Data to examine Block Start

/-- A word that decodes and one that does not, within the distance and beyond it; an event that is due, and a word whose thread waits for
it and one whose thread does not; and nothing to do at all. -/
theorem witness_StepRunsDecoded :
    let add : Encoded := .word 0xA1408280
    let none_ : Encoded := .word 0x8000
    (Begins 0xA1408280 0 add ∧ add.decode = some (.add (.k 8) (.k 8) (.x 20)) ∧ (firstThread 0xA1408280 0).dist ≤ (loaded 0xA1408280 0).distOf (firstThread 0xA1408280 0)) ∧
    (Begins 0xA1408280 65537 add ∧ (loaded 0xA1408280 65537).distOf (firstThread 0xA1408280 65537) < (firstThread 0xA1408280 65537).dist ∧
      isPrept (.add (.k 8) (.k 8) (.x 20)) = false) ∧
    (Begins 0x8000 0 none_ ∧ none_.decode = none ∧ (firstThread 0x8000 0).dist ≤ (loaded 0x8000 0).distOf (firstThread 0x8000 0)) ∧
    (Begins 0x8000 65537 none_ ∧ (loaded 0x8000 65537).distOf (firstThread 0x8000 65537) < (firstThread 0x8000 65537).dist) ∧
    (let th := { thread with pc := 0x20000 }
     let s := { machine th with threads := [(0, th)] }
     s.nextEntry = none ∧ s.nextIssue = some (0, 0) ∧ s.faultedCommand 0 = none ∧ th.nextEvent = none ∧
       s.fetchWord th.home th.guest th.pc = .fail (.miss 420) 0x20000) ∧
    (let th := { thread with pc := ownVa 384 }
     let s := { machine th with threads := [(0, th)] }
     s.nextEntry = none ∧ s.nextIssue = some (0, 0) ∧ s.faultedCommand 0 = none ∧ th.nextEvent = none ∧
       s.fetchWord th.home th.guest th.pc = .fail (.trap 4 2) (ownVa 384) ∧ th.dist ≤ s.distOf th) ∧
    (State.reset.nextEntry = none ∧ State.reset.nextIssue = none) ∧
    (let p := { noted (.event .predrain) with due := 4000, cur := 0 }
     (due (.event .predrain)).nextEntry = some p ∧ (due (.event .predrain)).meeting p = .go) ∧
    (let w := Work.event (.homeLoad (access 0x40078 8) .core)
     let p := { noted w with due := 4000, cur := 0 }
     (due w).nextEntry = some p ∧ (due w).meeting p = .go) ∧
    (let p := { noted (.word .nop16) with due := 4000, cur := 0 }
     (due (.word .nop16)).nextEntry = some p ∧ (due (.word .nop16)).meeting p = .go ∧ Instr.nop16.isWord = true ∧ ((due (.word .nop16)).takeEntry p).stillWaits 0 = true) ∧
    (let p := { noted (.word .nop16) with due := 4000, cur := 7 }
     let s := { due (.word .nop16) with agenda := [p] }
     s.nextEntry = some p ∧ s.meeting p = .go ∧ (s.takeEntry p).stillWaits 7 = false) := by
  unfold Begins
  exact ⟨by decide, by decide, by decide, by decide, by decide, by decide, by decide, by decide, by decide, by decide, by decide⟩

theorem witness_StepAnswers : State.reset.Orderly := by unfold State.Orderly; decide
theorem witness_StepKeepsCanonical : State.reset.Canonical ∧ ∃ u, step State.reset = .next u := ⟨⟨by decide, by unfold State.Orderly; decide⟩, _, rfl⟩
theorem witness_StepKeepsHalfwords : State.reset.Halfwords ∧ ∃ u, step State.reset = .next u := by
  refine ⟨⟨?_, ?_, ?_, ?_⟩, _, rfl⟩ <;> exact fun _ h => nomatch h

end Sys2Proof.Tests
end

section
/-!
PROOFS. MTS of every system register (R288, R306, R309, R311 to R314).
-/

namespace Sys2Proof.Proofs

open Sys2Proof Sys2Proof.Machine Sys2Proof.Claims

/-! ## The instruction in hand -/

/-- An issuing thread's instruction is carried out on it, with the word's length and registers noted. -/
theorem onThread_issuing {s : State} {t : Nat} {th : Thread} (h : Issuing s t th) (len : Nat) (regs : List Reg)
    (f : Nat → Thread → State) : onThread s len regs f = .next (f t (th.noted len regs)) := by
  obtain ⟨rfl, hth, hrun, hplace, -⟩ := h
  exact onThread_next len regs f hth hrun hplace

/-- Completing an instruction changes of the thread only what `SameRest` leaves out. -/
theorem sameRest_advance {th x : Thread} (h : SameRest th x) : SameRest th x.advance := h

/-- What is noted of an instruction is among what `SameRest` leaves out. -/
theorem sameRest_noted (th : Thread) (len : Nat) (regs : List Reg) : SameRest th (th.noted len regs) := rfl

/-- As `goesOn_advance`, for an instruction that may write TRAPC but leaves ACTIVE alone. -/
theorem goesOn_advance_of_active {th x : Thread} {len : Nat} (hpc : x.pc = th.pc) (hloops : x.loops = th.loops)
    (hactive : x.active = th.active) (hlen : x.ilen = len) (hissued : x.issued = th.issued) : GoesOn th x.advance len := by
  refine ⟨?_, congrArg (· + 1) hissued, rfl⟩
  simp only [Thread.advance, hactive, Thread.nextWord, hpc, hloops, hlen]
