theorem decode0F_sound (hm : f.major = 0x0f) : Sound f (decode0F f) := by
  obtain ⟨-, ha, hb, hx, hd, hfn⟩ := hf
  unfold decode0F
  split
  any_goals exact sound_none _
  case h_6 => exact sound_need rfl (fun _ => rfl) (by simp_all [long_eq_iff, field_ofField])
  all_goals exact sound_need rfl (fun _ => rfl) (by simp_all [long_eq_iff, field_ofField, width_bit_ofBit])

theorem decode10_sound (hm : f.major = 0x10) : Sound f (decode10 f) := by
  obtain ⟨-, ha, hb, hx, hd, hfn⟩ := hf
  unfold decode10
  split
  any_goals exact sound_none _
  case h_1 => exact sound_ite fun hc => sound_map (fun _ => rfl) (fun _ => rfl) (by simp_all [long_eq_iff])
  case h_2 => exact sound_ite fun hc => sound_map (fun _ => rfl) (fun _ => rfl) (by simp_all [long_eq_iff, field_ofField])
  case h_3 => exact sound_ite fun hc => sound_map (fun _ => rfl) (fun _ => rfl) (by simp_all [long_eq_iff, field_ofField])
  all_goals exact sound_need rfl (fun _ => rfl) (by simp_all [long_eq_iff, field_ofField])

theorem decode11_sound (hm : f.major = 0x11) : Sound f (decode11 f) := by
  obtain ⟨-, ha, hb, hx, hd, hfn⟩ := hf
  unfold decode11
  split
  any_goals exact sound_none _
  case h_1 => exact sound_some rfl rfl (by simp_all [long_eq_iff, field_ofField, imm10_high, imm10_low])
  case h_2 => exact sound_some rfl rfl (by simp_all [long_eq_iff, field_ofField, imm10_high, imm10_low])
  case h_3 => exact sound_need rfl (fun _ => rfl) (by simp_all [long_eq_iff, field_ofField, Nat.mod_eq_of_lt])
  case h_4 => exact sound_need rfl (fun _ => rfl) (by simp_all [long_eq_iff, field_ofField, Nat.mod_eq_of_lt])
  all_goals exact sound_need rfl (fun _ => rfl) (by simp_all [long_eq_iff, field_ofField, imm10_high, imm10_low])

theorem decode12_sound (hm : f.major = 0x12) : Sound f (decode12 f) := by
  obtain ⟨-, ha, hb, hx, hd, hfn⟩ := hf
  unfold decode12
  split
  any_goals exact sound_none _
  case h_1 => exact sound_need rfl (fun _ => rfl) (by simp_all [long_eq_iff, field_ofField, Nat.mod_eq_of_lt])
  case h_2 => exact sound_need rfl (fun _ => rfl) (by simp_all [long_eq_iff, flag_code_eq])
  all_goals exact sound_need rfl (fun _ => rfl) (by simp_all [long_eq_iff, field_ofField])

theorem decode14_sound (hm : f.major = 0x14) : Sound f (decode14 f) := by
  obtain ⟨-, ha, hb, hx, hd, hfn⟩ := hf
  unfold decode14
  split
  any_goals exact sound_none _
  case h_1 => exact sound_need rfl (fun _ => rfl) (by simp_all [long_eq_iff, field_ofField, Nat.mod_eq_of_lt])
  case h_2 => exact sound_need rfl (fun _ => rfl) (by simp_all [long_eq_iff, field_ofField, Nat.mod_eq_of_lt])
  all_goals exact sound_need rfl (fun _ => rfl) (by simp_all [long_eq_iff, field_ofField, imm10_high, imm10_low, Nat.mod_eq_of_lt])

theorem decode15_sound (hm : f.major = 0x15) : Sound f (decode15 f) := by
  obtain ⟨-, ha, hb, hx, hd, hfn⟩ := hf
  unfold decode15
  split
  any_goals exact sound_none _
  all_goals exact sound_need rfl (fun _ => rfl) (by simp_all [long_eq_iff, field_ofField, Nat.mod_eq_of_lt])

theorem decode16_sound (hm : f.major = 0x16) : Sound f (decode16 f) := by
  obtain ⟨-, ha, hb, hx, hd, hfn⟩ := hf
  unfold decode16
  split
  any_goals exact sound_none _
  case h_1 => exact sound_map (fun _ => rfl) (fun _ => rfl) (by simp_all [long_eq_iff, field_ofField, precision_code_eq])
  case h_2 => exact sound_map (fun _ => rfl) (fun _ => rfl) (by simp_all [long_eq_iff, field_ofField, precision_code_eq])
  case h_3 => exact sound_map (fun _ => rfl) (fun _ => rfl) (by simp_all [long_eq_iff, field_ofField, precision_code_eq])
  case h_4 => exact sound_map (fun _ => rfl) (fun _ => rfl) (by simp_all [long_eq_iff, field_ofField, precision_code_eq])
  case h_5 => exact sound_ite fun hc => sound_map (fun _ => rfl) (fun _ => rfl) (by simp_all [long_eq_iff, field_ofField, precision_code_eq])
  all_goals exact sound_need rfl (fun _ => rfl) (by simp_all [long_eq_iff, field_ofField, precision_eq])

theorem decode17_sound (hm : f.major = 0x17) : Sound f (decode17 f) := by
  obtain ⟨-, ha, hb, hx, hd, hfn⟩ := hf
  unfold decode17
  split
  any_goals exact sound_none _
  all_goals exact sound_map (fun _ => rfl) (fun _ => rfl) (by simp_all [long_eq_iff, field_ofField, precision_code_eq])

theorem decode18_sound (hm : f.major = 0x18) : Sound f (decode18 f) := by
  obtain ⟨-, ha, hb, hx, hd, hfn⟩ := hf
  unfold decode18
  split
  any_goals exact sound_none _
  case h_1 => exact sound_need rfl (fun hc => okArith_ofCode (by simp_all)) (by simp_all [long_eq_iff, field_ofField, lanes_code_ofCode, Nat.lt_succ_of_lt])
  case h_2 => exact sound_need rfl (fun hc => okArith_ofCode (by simp_all)) (by simp_all [long_eq_iff, field_ofField, lanes_code_ofCode, Nat.lt_succ_of_lt])
  case h_3 => exact sound_need rfl (fun hc => okArith_ofCode (by simp_all; omega)) (by simp_all [long_eq_iff, field_ofField, flag_lanes_eq])
  case h_4 => exact sound_need rfl (fun hc => okArith_ofCode (by simp_all; omega)) (by simp_all [long_eq_iff, field_ofField, flag_lanes_eq])
  case h_9 => exact sound_need rfl (fun hc => okArith_ofCode (by simp_all; omega)) (by simp_all [long_eq_iff, field_ofField, flag_lanes_eq])
  case h_5 => exact sound_need rfl (fun hc => okMinMax_iff.2 (by simp_all [flag_lanes_eq, Nat.lt_succ_of_lt])) (by simp_all [long_eq_iff, field_ofField, flag_lanes_eq, Nat.lt_succ_of_lt])
  case h_6 => exact sound_need rfl (fun hc => okMinMax_iff.2 (by simp_all [flag_lanes_eq, Nat.lt_succ_of_lt])) (by simp_all [long_eq_iff, field_ofField, flag_lanes_eq, Nat.lt_succ_of_lt])
  all_goals exact sound_need rfl (fun _ => rfl) (by simp_all [long_eq_iff, field_ofField, lanes_code_ofCode])

theorem decode19_sound (hm : f.major = 0x19) : Sound f (decode19 f) := by
  obtain ⟨-, ha, hb, hx, hd, hfn⟩ := hf
  unfold decode19
  split
  · exact sound_none _
  · split
    next dst src r hdst hsrc hr => 
      simp only [fmt_ofCode_eq_some, rm_ofCode_eq_some] at hdst hsrc hr
      exact sound_some rfl (okCvt_iff.2 (by simp_all)) (by simp_all [long_eq_iff, field_ofField])
    · exact sound_none _

theorem decode1A_sound (hm : f.major = 0x1a) : Sound f (decode1A f) := by
  obtain ⟨-, ha, hb, hx, hd, hfn⟩ := hf
  unfold decode1A
  split
  any_goals exact sound_none _
  case h_1 => exact sound_ite fun hc => sound_map (fun _ => rfl) (fun _ => rfl) (by simp_all [long_eq_iff, field_ofField, bit_beq_one_eq])
  case h_2 => exact sound_ite fun hc => sound_map (fun _ => rfl) (fun _ => rfl) (by simp_all [long_eq_iff, field_ofField, bit_beq_one_eq])
  case h_4 => exact sound_ite fun hc => sound_map (fun _ => rfl) (fun _ => rfl) (by simp_all [long_eq_iff, field_ofField, bit_beq_one_eq])
  case h_5 => exact sound_ite fun hc => sound_map (fun _ => rfl) (fun _ => rfl) (by simp_all [long_eq_iff, field_ofField, bit_beq_one_eq])
  case h_6 => exact sound_ite fun hc => sound_map (fun _ => rfl) (fun _ => rfl) (by simp_all [long_eq_iff, bit_beq_one_eq])
  case h_7 => exact sound_ite fun hc => sound_map (fun _ => rfl) (fun _ => rfl) (by simp_all [long_eq_iff, field_ofField])
  case h_3 =>
    refine sound_ite fun hc => ?_
    split
    next g t hg ht =>
      simp only [fmt_ofCode_eq_some, gd_ofField_eq_some] at hg ht
      exact sound_some rfl (okMma_iff.2 (by simp_all)) (by simp_all [long_eq_iff, two_flags_eq])
    · exact sound_none _

theorem decode1B_sound (hm : f.major = 0x1b) : Sound f (decode1B f) := by
  obtain ⟨-, ha, hb, hx, hd, hfn⟩ := hf
  unfold decode1B
  split
  any_goals exact sound_none _
  case h_1 => exact sound_ite fun hc => sound_map (fun _ => rfl) (fun _ => rfl) (by simp_all [long_eq_iff])
  case h_2 => exact sound_ite fun hc => sound_map (fun _ => rfl) (fun _ => rfl) (by simp_all [long_eq_iff, field_ofField])
  all_goals exact sound_need rfl (fun _ => rfl) (by simp_all [long_eq_iff, field_ofField])

theorem decode1C_sound (hm : f.major = 0x1c) : Sound f (decode1C f) := by
  obtain ⟨-, ha, hb, hx, hd, hfn⟩ := hf
  unfold decode1C
  split
  any_goals exact sound_none _
  case h_1 => exact sound_ite fun hc => sound_map (fun _ => rfl) (fun _ => rfl) (by simp_all [long_eq_iff, field_ofField, selector_high])
  case h_2 => exact sound_ite fun hc => sound_map (fun _ => rfl) (fun _ => rfl) (by simp_all [long_eq_iff, field_ofField, selector_high])
  all_goals exact sound_need rfl (fun _ => rfl) (by simp_all [long_eq_iff, field_ofField, imm10_high, imm10_low])

end

/-- The decoder of a 32-bit word answers nothing but the instruction whose encoding the fields are. -/
theorem long_decode_sound {f : Long} (hf : Fits f) : Sound f f.decode := by
  unfold Long.decode
  split
  case h_1 hm => exact decode00_sound hf hm
  case h_2 hm => exact decode01_sound hf hm
  case h_3 hm => exact decode02_sound hf hm
  case h_4 hm => exact decode03_sound hf hm
  case h_5 hm => exact decode04_sound hf hm
  case h_6 hm => exact decode05_sound hf hm
  case h_7 hm => exact decode06_sound hf hm
  case h_8 hm => exact decode07_sound hf hm
  case h_9 hm => exact decode08_sound hf hm
  case h_10 hm => exact decode09_sound hf hm
  case h_11 hm => exact decode0A_sound hf hm
  case h_12 hm => exact decode0B_sound hf hm
  case h_13 hm => exact decode0C_sound hf hm
  case h_14 hm => exact decode0D_sound hf hm
  case h_15 hm => exact decode0E_sound hf hm
  case h_16 hm => exact decode0F_sound hf hm
  case h_17 hm => exact decode10_sound hf hm
  case h_18 hm => exact decode11_sound hf hm
  case h_19 hm => exact decode12_sound hf hm
  case h_20 hm => exact decode13_sound hf hm
  case h_21 hm => exact decode14_sound hf hm
  case h_22 hm => exact decode15_sound hf hm
  case h_23 hm => exact decode16_sound hf hm
  case h_24 hm => exact decode17_sound hf hm
  case h_25 hm => exact decode18_sound hf hm
  case h_26 hm => exact decode19_sound hf hm
  case h_27 hm => exact decode1A_sound hf hm
  case h_28 hm => exact decode1B_sound hf hm
  case h_29 hm => exact decode1C_sound hf hm
  case h_30 hm => exact decode1D_sound hf hm
  case h_31 => exact sound_none f

/-- The fields of an encoding lie within their widths. -/
theorem fits_long {i : Instr} {f : Long} (h : i.long = some f) : Fits f := by
  cases i <;> rcases h with ⟨⟩
  all_goals constructor <;> simp <;> omega

end Sys2Proof.Proofs
end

Data to examine Block End

What needs to be done —
Considering the entries above, how many lines contain "noted"? Give that number with nothing else.

Finished exercise —
8